Content starts

/-- A mover (R412). -/
structure Mover where
  /-- MV_STATUS.HALTED, reset 0 -/
  halted : Bool := false
  /-- MV_ERRADDR, reset 0 -/
  errAddr : BitVec 56 := 0
  /-- MV_HALTS, reset 0 -/
  halts : Nat := 0
  /-- channels 0 to 31, R413 -/
  chans : Tbl Chan := []
  /-- channel last served, R424 -/
  last : Nat := 31
deriving DecidableEq, Repr

/-! ## Event Gatherer, watermarks and mailboxes (ch. 11) -/

/-- An Event Gatherer source (R435). -/
structure Src where
  /-- SRC_CFG.LEVEL, reset 0 -/
  level : Nat := 0
  /-- SRC_CFG.ENABLE, reset 0 -/
  enable : Bool := false
  /-- pending bit, reset 0 -/
  pending : Bool := false
  /-- SRC_CFG.INSVC, reset 0 -/
  insvc : Bool := false
  /-- SRC_CFG.TARGET, reset 0 -/
  target : Nat := 0
  /-- presented at its target, R437, reset false -/
  presented : Bool := false
deriving DecidableEq, Repr

/-- A group of sources (R435, R442). -/
structure Grp where
  /-- GRP_CFG.TGT_EN, reset 0 -/
  tgtEn : BitVec 4 := 0
  /-- GRP_CFG.RR_LAST, reset 0 -/
  rrLast : Nat := 0
  /-- GRP_CFG.COAL_CNT, reset 0 -/
  coalCnt : Nat := 0
  /-- GRP_CFG.COAL_TIME, reset 0 -/
  coalTime : Nat := 0
  /-- GRP_CFG.HOLD, reset 0 -/
  hold : Bool := false
  /-- GRP_CFG.HOLD_US, reset 0 -/
  holdUs : Nat := 0
  /-- latches since the last presentation and the block time of the first, R442 -/
  latches : Nat := 0
  /-- block time of the first latch since the last presentation, R442 -/
  first : Nat := 0
deriving DecidableEq, Repr

/-- A target (R436). -/
structure Tgt where
  /-- TGT_MASK.MASK, reset 1 -/
  mask : Bool := true
  /-- running-priority stack, newest first: source and level, reset empty -/
  stack : List (Nat × Nat) := []
deriving DecidableEq, Repr

/-- A watermark (R446, R448). -/
structure Wm where
  /-- WM_MARK of a plan's watermark, R447; the others are KOD entries -/
  mark : Nat := 0
  /-- WM_CTRL.STICKY, R446, reset 0 -/
  sticky : Bool := false
  /-- WM_CTRL.ENABLE, R446, reset 0 -/
  enable : Bool := false
  /-- WM_CTRL.ABOVE, R446, reset 0 -/
  above : Bool := false
  /-- WM_CTRL.HYST, R446, reset 0 -/
  hyst : Nat := 0
  /-- WM_COUNT, R446, reset 0 -/
  count : Nat := 0
deriving DecidableEq, Repr

/-- A mailbox channel (R449). -/
structure Mbox where
  /-- MB_IN, reset 0 -/
  inWord : W64 := 0
  /-- MB_OUT, reset 0 -/
  outWord : W64 := 0
  /-- MB_STATUS.IN_FULL, R449, reset 0 -/
  inFull : Bool := false
  /-- MB_STATUS.IN_DISC, R449, reset 0 -/
  inDiscarded : Bool := false
  /-- MB_STATUS.OUT_FULL, R449, reset 0 -/
  outFull : Bool := false
  /-- MB_STATUS.OUT_DISC, R449, reset 0 -/
  outDiscarded : Bool := false
  /-- MB_STATUS input generation, R449, reset 0 -/
  inGen : W16 := 0
  /-- MB_STATUS output generation, R449, reset 0 -/
  outGen : W16 := 0
  /-- drops counter, 0x6A00:d -/
  drops : Nat := 0
deriving DecidableEq, Repr

/-- The Event Gatherer (R434). -/
structure EG where
  /-- sources 0 to 1,023, R434, R435 -/
  srcs : Tbl Src := []
  /-- groups 0 to 63, R434, R435 -/
  grps : Tbl Grp := []
  /-- targets 0 to 3, R436 -/
  tgts : Tbl Tgt := []
  /-- EG_MODE, R434, reset 1 (STARTUP) -/
  mode : Nat := 1
  /-- EG_STAT, R434, reset 0 -/
  mismatches : Nat := 0
  /-- sources whose signal is high, R432, R530 -/
  high : List Nat := []
deriving DecidableEq, Repr

/-! ## Object dictionary (ch. 13) -/

/-- One stored copy of a profile in the config store (R493). -/
structure ProfCopy where
  /-- the copy is valid, R493 -/
  valid : Bool := true
  /-- sequence number, R493 -/
  seq : W32 := 0
  /-- EVSEQ of the newest journal entry at its commit, R495 -/
  lastEvseq : Nat := 0
  /-- stored values, R493 -/
  vals : Tbl Nat := []
deriving DecidableEq, Repr

/-- The object dictionary, its window, the profiles and the config store. -/
structure Kod where
  /-- running values by index·256 + subindex where they differ from the default, R477 -/
  run : Tbl Nat := []
  /-- stored values of profiles 0 to 3 -/
  stored : Tbl (Tbl Nat) := []
  /-- profiles with no valid copy, R495 -/
  invalid : List Nat := []
  /-- ACTIVE, R488, reset 0 -/
  active : Nat := 0
  /-- PINS, R488, sampled at reset -/
  pins : BitVec 2 := 0
  /-- BOOT_SOURCE in the config-store header, R488, DESIGN CHOICE 0 (log 3) -/
  bootSource : Nat := 0
  /-- the profile last active, R488, DESIGN CHOICE 0 (log 3) -/
  lastActive : Nat := 0
  /-- the profile active when the config store was last committed, and EVSEQ of the newest journal entry then (R495;
  log 25) -/
  hdrActive : Nat := 0
  /-- EVSEQ of the newest journal entry at the last commit, R495 -/
  hdrEvseq : Nat := 0
  /-- live values held by R491, by entry -/
  heldLive : Tbl Nat := []
  /-- stored values changed and not yet committed, R495 -/
  dirty : List Nat := []
  /-- config-store copies A and B of profile p at 2p and 2p + 1, R492, R493 -/
  copies : Tbl ProfCopy := []
  /-- KW_STATUS.BUSY and DONE and CODE, R481, reset 0 -/
  busy : Bool := false
  /-- KW_STATUS.DONE, R481, reset 0 -/
  done : Bool := false
  /-- KW_STATUS.CODE, R481, reset 0 -/
  code : Nat := 0
  /-- KW_REQ, R481, reset 0 -/
  kwReq : BitVec 128 := 0
  /-- KW_RSP, R481, reset 0 -/
  kwRsp : BitVec 128 := 0
  /-- KW_DATA, R481, reset 0 -/
  kwData : Tbl Byte := []
  /-- request store of 16, R482 -/
  reqs : List (Nat × KodReq) := []
  /-- firmware staging BLOB, R494 -/
  fwStage : Tbl Byte := []
  /-- firmware slots of the config store hold a checked image, and the slots running and named next, R494 -/
  fwOk0 : Bool := true
  /-- firmware slot 1 holds a checked image, R494 -/
  fwOk1 : Bool := false
  /-- slot running, R494 -/
  fwRun : Nat := 0
  /-- slot named next, R494 -/
  fwNext : Nat := 0
  /-- identity of the image in each slot: the slot's first image, or 2 and the CRC of a committed one, R494 -/
  fwImg0 : Nat := 0
  /-- image in slot 1, R494 -/
  fwImg1 : Nat := 1
  /-- shift program slots of the config store, R492 -/
  shiftSlots : Tbl Shift := []
  /-- header copy in use, 0 A or 1 B, R492, R493 -/
  hdrAt : Nat := 0
  /-- SEQ of the header copy in use, R493 -/
  hdrSeq : W32 := 0
  /-- the SFDP table gives quad read, R568; none until it has been read -/
  flashQuad : Option Bool := none
  /-- the flash takes 4-byte addresses, R568 -/
  flashAddr4 : Bool := false
  /-- I3C dynamic address, R569, and MCTP endpoint ID, R480 -/
  i3cAddr : BitVec 7 := 0
  /-- MCTP endpoint ID, R480 -/
  eid : Option Byte := none
deriving DecidableEq, Repr

/-! ## Always-on domain (R511) -/

/-- An alarm log entry (R498). -/
structure Alarm where
  /-- RTC stamp, R498 -/
  rtc : W64 := 0
  /-- CODE, R498 -/
  code : Nat := 0
  /-- posted after bring-up, R498 -/
  posted : Bool := false
  /-- data, R498 -/
  data : W32 := 0
  /-- the entry is valid, R498 -/
  valid : Bool := false
deriving DecidableEq, Repr

/-- PD_AO (R511). -/
structure AO where
  /-- EVSEQ, R471, 1 when PD_AO is first powered -/
  evseq : W64 := 1
  /-- firmware generation, R451, DESIGN CHOICE 0 (log 3) -/
  fwGen : W16 := 0
  /-- real-time clock in µs, R512, DESIGN CHOICE 0 (log 3) -/
  rtc : W64 := 0
  /-- nanoseconds towards the next microsecond of the clock -/
  rtcSub : Nat := 0
  /-- alarm log of 64 entries, R498, empty -/
  alarms : Tbl Alarm := []
  /-- alarm overflow counter, 0x9200:0x40, reset 0 -/
  overflow : Nat := 0
  /-- journal slots of 64 bytes, R496, R497, empty -/
  journal : Tbl (BitVec 512) := []
  /-- journal destination: free-running counts, staging and losses, R443 to R445 -/
  jq : RecQueue := {}
  /-- EVSEQ of the newest journal entry and of the newest mirrored, 0x9000:01, :02 -/
  newest : W64 := 0
  /-- EVSEQ of the newest mirrored entry, 0x9000:02, R496 -/
  mirrored : W64 := 0
  /-- journal mirror in the config store, R492 -/
  mirror : Tbl (BitVec 512) := []
  /-- next slot of the mirror, R492 -/
  mirrorPos : Nat := 0
  /-- copies of 0x4010:02 and 0x4010:03, R511 -/
  wakeEn : Bool := false
  /-- copy of 0x4010:03, R511 -/
  tamperAct : Nat := 0
  /-- WAKE_N driven low, R514, reset false -/
  wakeLow : Bool := false
deriving DecidableEq, Repr

/-! ## Pace and power (ch. 14) -/

/-- The pace governor (R500 to R508). Rates are M beats/s, voltages mV, power W. -/
structure Gov where
  /-- measured pace, 0x4000:05, DESIGN CHOICE 1500 (log 3) -/
  pace : Nat := 1500
  /-- pace that the cap allows, R502, R506, reset 2400 -/
  capPace : Nat := 2400
  /-- thermal pace limit, R508, reset 2400 -/
  thermPace : Nat := 2400
  /-- VDD_CORE request, 0x4000:07, boot voltage of R574 -/
  vdd : Nat := 750
  /-- throttle in 64ths, 0x4000:08, reset 0 -/
  throttle : Nat := 0
  /-- thermal throttle of R508 in force -/
  hot : Bool := false
  /-- trip in force, R508 -/
  tripped : Bool := false
  /-- block power of the last 1 ms, 0x4000:06, DESIGN CHOICE 0 (log 3) -/
  power : Nat := 0
  /-- hottest Tj, 0x4000:09, DESIGN CHOICE 25 (log 3) -/
  tj : Int := 25
  /-- AVSBus failures in a row, stopped after the third, R504 -/
  avsFails : Nat := 0
  /-- the governor has stopped using AVSBus, R504 -/
  avsStopped : Bool := false
  /-- target held while AVSBus has failed, R504 -/
  heldTarget : Nat := 1500
  /-- last values read back, R504 -/
  volt : Nat := 0
  /-- current read back, R504 -/
  cur : Nat := 0
  /-- status read back, R504 -/
  stat : Nat := 0
  /-- the regulator's temperature, where it gives one, R504 -/
  regTemp : Option Int := none
  /-- FLOOR_MISS, R503, reset 0, and block times of falling below and of returning to the floor -/
  floorMiss : Bool := false
  /-- block time of falling below the floor, R503 -/
  belowFrom : Option Nat := none
  /-- block time of returning to the floor, R503 -/
  aboveFrom : Option Nat := none
  /-- block time of a cap write or profile switch, R505 -/
  capFrom : Nat := 0
  /-- milliseconds below 0.95 × cap -/
  underCap : Nat := 0
  /-- 100 µs steps of the thermal limit, R508 -/
  thermTicks : Nat := 0
  /-- counters 0x4000:0A -/
  floorMisses : Nat := 0
  /-- counter, 0x4000:0A, R505 -/
  capExceeded : Nat := 0
  /-- milliseconds of thermal throttle, 0x4000:0A, R508 -/
  hotMs : Nat := 0
  /-- steps towards the next such millisecond, R508 -/
  hotTicks : Nat := 0
  /-- AVSBus errors, 0x4000:0A, R504 -/
  avsErrors : Nat := 0
  /-- thousandths of core beats since reset, at the measured pace, R166 (log 49), reset 0 -/
  beatSub : Nat := 0
deriving DecidableEq, Repr

/-- Start-up of the block (R527). -/
inductive Boot
  /-- PORST_N asserted: on the cell or unpowered -/
  | off
  /-- WARMRST_N asserted -/
  | warmHeld
  /-- after t0, before firmware starts -/
  | image
  /-- firmware runs, not every hide has started -/
  | starting
  /-- EG_MODE is SERVICE -/
  | service
deriving DecidableEq, Repr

Content ends

## INSTRUCTIONS TO FOLLOW:
Beginning at the line above with "WM_COUNT, R446, reset 0 -/" and finishing at the line with "grps : Tbl Grp := []", return each line exactly and return nothing else.

## ANSWER TO THE EXERCISE:
  /-- WM_COUNT, R446, reset 0 -/
  count : Nat := 0
deriving DecidableEq, Repr

/-- A mailbox channel (R449). -/
structure Mbox where
  /-- MB_IN, reset 0 -/
  inWord : W64 := 0
  /-- MB_OUT, reset 0 -/
  outWord : W64 := 0
  /-- MB_STATUS.IN_FULL, R449, reset 0 -/
  inFull : Bool := false
  /-- MB_STATUS.IN_DISC, R449, reset 0 -/
  inDiscarded : Bool := false
  /-- MB_STATUS.OUT_FULL, R449, reset 0 -/
  outFull : Bool := false
  /-- MB_STATUS.OUT_DISC, R449, reset 0 -/
  outDiscarded : Bool := false
  /-- MB_STATUS input generation, R449, reset 0 -/
  inGen : W16 := 0
  /-- MB_STATUS output generation, R449, reset 0 -/
  outGen : W16 := 0
  /-- drops counter, 0x6A00:d -/
  drops : Nat := 0
deriving DecidableEq, Repr

/-- The Event Gatherer (R434). -/
structure EG where
  /-- sources 0 to 1,023, R434, R435 -/
  srcs : Tbl Src := []
  /-- groups 0 to 63, R434, R435 -/
  grps : Tbl Grp := []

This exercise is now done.